1. Nature of user needs

   • Simplicity and efficiency : PlanningPME users are often looking for simple and practical solutions to manage their schedules, without unnecessary complexity. AI, while innovative, can be perceived as unnecessarily complicated for tasks where standard tools are sufficient.
   • Adapted features : PlanningPME already offers robust features for schedule management (resource allocation, leave management, etc.), and AI is not necessarily essential to meet the current needs of its users.

2. Personal Data Compliance (GDPR)

   • Data sensitivity : AI integration often involves collecting, analysing, and processing large amounts of data. This may raise concerns about personal data protection and GDPR compliance.
   • Avoiding legal risks : By not integrating AI, PlanningPME can avoid the risks associated with poor data management or algorithmic errors that could harm users.

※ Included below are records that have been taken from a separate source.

/-- O55: each kind of SELFTEST starts; one under way on an eligible unit and on one that is not; and one past 60 s. -/
theorem test_hyps_selftests :
    (∀ k ∈ [1, 2, 3, 4], let d := selfTest k
      let s := onRing (windowed live) 0 d
      s.awake = true ∧ s.nextStart 0 = some d ∧ d.op = 0x31 ∧ d.idx = 0 ∧ descFail d.words (s.selfTestChecks d.words) = none ∧
        wfield d.words 4 7 0 = k ∧ s.requestRetired d.words = false ∧ s.windowOk 0x7F (wpair d.words 8) 32 = true ∧
        s.units.selfTests.length < 16) ∧
    (∀ k ∈ [1, 2, 3, 4], ∀ p ∈ [Part.reset, part3], let g := KatTarget.unit ⟨0, .tile, 0⟩
      let q := testing k [g]
      let s := onRing ({ running3 p with now := 61_000_000_000, clk := 61_000_000_000, units :=
        { live.units with selfTests := [q] } } : State) 0 { selfTest k with started := true }
      s.nextStart 0 = none ∧ s.selfTest 0 = some q ∧ q.targets[q.done / q.runs]? = some g ∧
        (s.eligible g = true ↔ p.state = .disabled) ∧
        (s.ring 0).descs.find? (fun d => decide (d.idx = 0) && decide (d.op = 0x31) && !d.done) =
          some { selfTest k with started := true } ∧
        (selfTest k).arrival + 60_000_000_000 ≤ s.ptp) := by decide +kernel

def evt (code : Nat) : SummitEvt := ⟨code, 1, 2, -5, 9⟩
def summitOf (l : List SummitRec) (h : List SummitEvt) : State :=
  { live with summit := ⟨l, false, h⟩ }

/-- O56: a register that is off, on, frozen, frozen with as many events as it holds, with a record like an event and with
one unlike it. -/
theorem test_hyps_summit : live.up = true ∧ (live.setReg aEVR 0).rbit aEVR 0 = false ∧ live.rbit aEVR 1 = false ∧
    ((live.setReg aEVR 3).rbit aEVR 0 = true ∧ (live.setReg aEVR 3).rbit aEVR 1 = true) ∧
    (summitOf [] []).summit.held.length < 256 ∧ 256 ≤ (summitOf [] (List.replicate 256 (evt 1))).summit.held.length ∧
    (summitOf [SummitRec.first1 (evt 1)] []).summit.recs = [] ++ [SummitRec.first1 (evt 1)] ∧
    (SummitRec.first1 (evt 1)).same (evt 1) = true ∧ (SummitRec.first1 (evt 1)).same (evt 2) = false := by decide +kernel

/-- O56: the records may fill the register. -/
theorem test_hyps_summit_full (l : List SummitRec) (h : l.length = 262_143) :
    (summitOf (l ++ [SummitRec.first1 (evt 1)]) []).summit.recs = l ++ [SummitRec.first1 (evt 1)] ∧
      262_144 ≤ (summitOf (l ++ [SummitRec.first1 (evt 1)]) []).summit.recs.length ∧ ∃ k : List SummitRec, k.length = 262_143 := by
  refine ⟨rfl, ?_, List.replicate 262_143 (SummitRec.first1 (evt 1)), List.length_replicate⟩
  show 262_144 ≤ (l ++ [SummitRec.first1 (evt 1)]).length
  rw [List.length_append, h]; decide

def poweredAt (p : PowerPhase) (b : BootStage) : State :=
  { live with power := { live.power with phase := p, stage := b, inReset := false, coldRstN := false, perstN := false } }

/-- O57: the states of a start, in order, with a good bank, with only the other bank good, and with none. -/
theorem test_hyps_start : State.reset.power.auxOk = false ∧
    (let s := poweredAt .auxUp .fuseLoad; s.power.phase = .auxUp ∧ s.power.fail = 0 ∧ s.power.thermTrip = false) ∧
    (poweredAt .regulating .fuseLoad).power.phase = .regulating ∧
    (let s := { live with power := { (poweredAt .good .fuseLoad).power with inReset := true } }
     s.power.phase = .good ∧ s.power.stage = .fuseLoad ∧ s.power.inReset = true ∧ s.power.warmRstN = true) ∧
    (let s := poweredAt .good .selfTest
     s.power.stage = .selfTest ∧ s.power.inReset = false ∧ s.power.fail = 0 ∧ s.ropeState ≠ 1) ∧
    (∀ v ∈ [false, true], ∀ a ∈ [none, some (image 3)], ∀ b ∈ [none, some (image 63)],
      let s := poweredAt .good .boot
      let t := { s with sec := { s.sec with bankA := a, bankB := b, activeB := v } }
      t.power.stage = .boot ∧ t.power.inReset = false ∧ t.sec.activeB = v ∧ t.sec.bankA = a ∧ t.sec.bankB = b ∧
        t.fuses.minSvn ≤ 3 ∧ 63 ≤ 63) := by decide +kernel

/-- O57, O58, O59: a running device, which may be reset for any cause; a trip just at its limits and just below them; a pulse
just below 95 °C and at it. -/
theorem test_hyps_resets : (live.power.phase = .good ∧ live.power.auxOk = true ∧ live.power.thermTrip = false ∧
      live.power.stage = .running ∧ live.up = true ∧ live.canon = true ∧
      ({ live with power := { live.power with thermTrip := true } } : State).power.thermTrip = true) ∧
    ((8 * 115 ≤ (920 : Int) ∨ 8 * 110 ≤ (0 : Int)) ∧ (8 * 115 ≤ (0 : Int) ∨ 8 * 110 ≤ (880 : Int)) ∧
      (919 : Int) < 8 * 115 ∧ (879 : Int) < 8 * 110 ∧ 8 * 95 ≤ (760 : Int) ∧ (759 : Int) < 8 * 95) ∧
    ((roped live).ropeState ≠ 0 ∧ (roped live).power.strapRopeOff = false) ∧
    (aSEC + 0x100 ≤ aWIN 0 ∧ aWIN 0 < aSEC + 0x5000 ∧ live.enabled 63 = false) := by decide +kernel

def standing (v : StandbyState) : State := { live with power := { live.power with standby := v } }

/-- O60: a request that is quiet and one that is not, the entry, standby, the wake, and words the management interface reads. -/
theorem test_hyps_standby : live.up = true ∧ bitOf (0x10 : W32) 4 = true ∧ live.power.standby = .running ∧ live.allQuiet = true ∧
    (running3 part3).power.standby = .running ∧ (running3 part3).allQuiet = false ∧
    (∀ v ∈ [StandbyState.entering, .standby, .waking], (standing v).up = true ∧ (standing v).power.standby = v) ∧
    bitOf (0x2 : W32) 4 = false ∧ live.power.auxOk = true ∧ live.mgmtWord 0 = some live.idPart ∧ 0x59 ≠ 0x58 + live.power.strapAddr := by
  decide +kernel

-- Worked examples of the spec.

/-- 02 R69: 2.70, −2.70, 0.03 and 1.00 in FP32 stored to INT8 with scale 2⁻⁴, toward zero. -/
theorem test_store_int8 : (([0x402C_CCCD, 0xC02C_CCCD, 0x3CF5_C28F, 0x3F80_0000].map (fun w => (storeElem 2 (-4) (f32 w)).bits)) =
    [43, wrapOf 8 (-43), 0, 16]) := by decide +kernel

/-- 02 R69: 24, 40, 56, −24 and 41 narrowed by a right shift of 4, nearest even. -/
theorem test_narrow : [(24 : Int), 40, 56, -24, 41].map (fun v => roundInt .near (decide (v < 0)) v.natAbs (-4)) = [2, 2, 4, -2, 3] := by
  decide +kernel

/-- 02 R69, R71: FP32 to BF16 by nearest even, and 65,510 to FP16, which is not a saturation. -/
theorem test_store_near : [0x3F80_8000, 0x3F81_8000, 0x3F80_8001].map (fun w => (bf16.store .near (f32 w)).bits) =
      [0x3F80, 0x3F82, 0x3F81] ∧
    fp16.store .near (.fin false 65_510 0) = ⟨0x7BFF, false, false⟩ := by decide +kernel

/-- 02 R75: an E4M3 group of max-abs 150 rescales from 2⁻² to 2⁻¹, and 150 is then stored as 288. -/
theorem test_rescale : (fp8e4m3.store .zero (FVal.scale (.fin false 150 0) 2)).sat = true ∧ fitExp 150 0 448 0 = -1 ∧ expCode (-1) = 0x7E ∧
    fp8e4m3.decode (fp8e4m3.store .zero (FVal.scale (.fin false 150 0) 1)).bits = .fin false 9 5 := by decide +kernel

3. Adaptation to the target audience

   • Traditional users : PlanningPME users are often companies or organisations that prefer traditional scheduling management, without requiring advanced recommendations or automations. Adding AI features could be perceived as excessive or inappropriate.

4. No immediate need

   • User priorities : current PlanningPME users have not expressed a demand for AI-based features.
   • Perceived added value : In some cases, the integration of AI does not create sufficient added value to justify its development.

5. Strategic positioning

   • Focus on human efficiency : PlanningPME prefers to highlight the importance of human involvement in schedule management, where users remain in full control of decisions, rather than delegating certain tasks to an AI.
   • Company Vision : Target Skills, the company that publishes the PlanningPME application, has chosen to focus on proven and stable features rather than embarking on emerging technologies such as AI.

6. Mitigating the risks of AI

   • Algorithmic biases : AI systems can introduce biases into automated decisions, which could negatively affect the reliability or fairness of the schedules generated.
   • Reliability : AI can sometimes produce results that are inaccurate or not adapted to specific contexts, which could hurt user satisfaction.

PlanningPME does not use AI because the needs of its current users do not require it and because the company prefers to focus on proven solutions that are tailored to its target audience.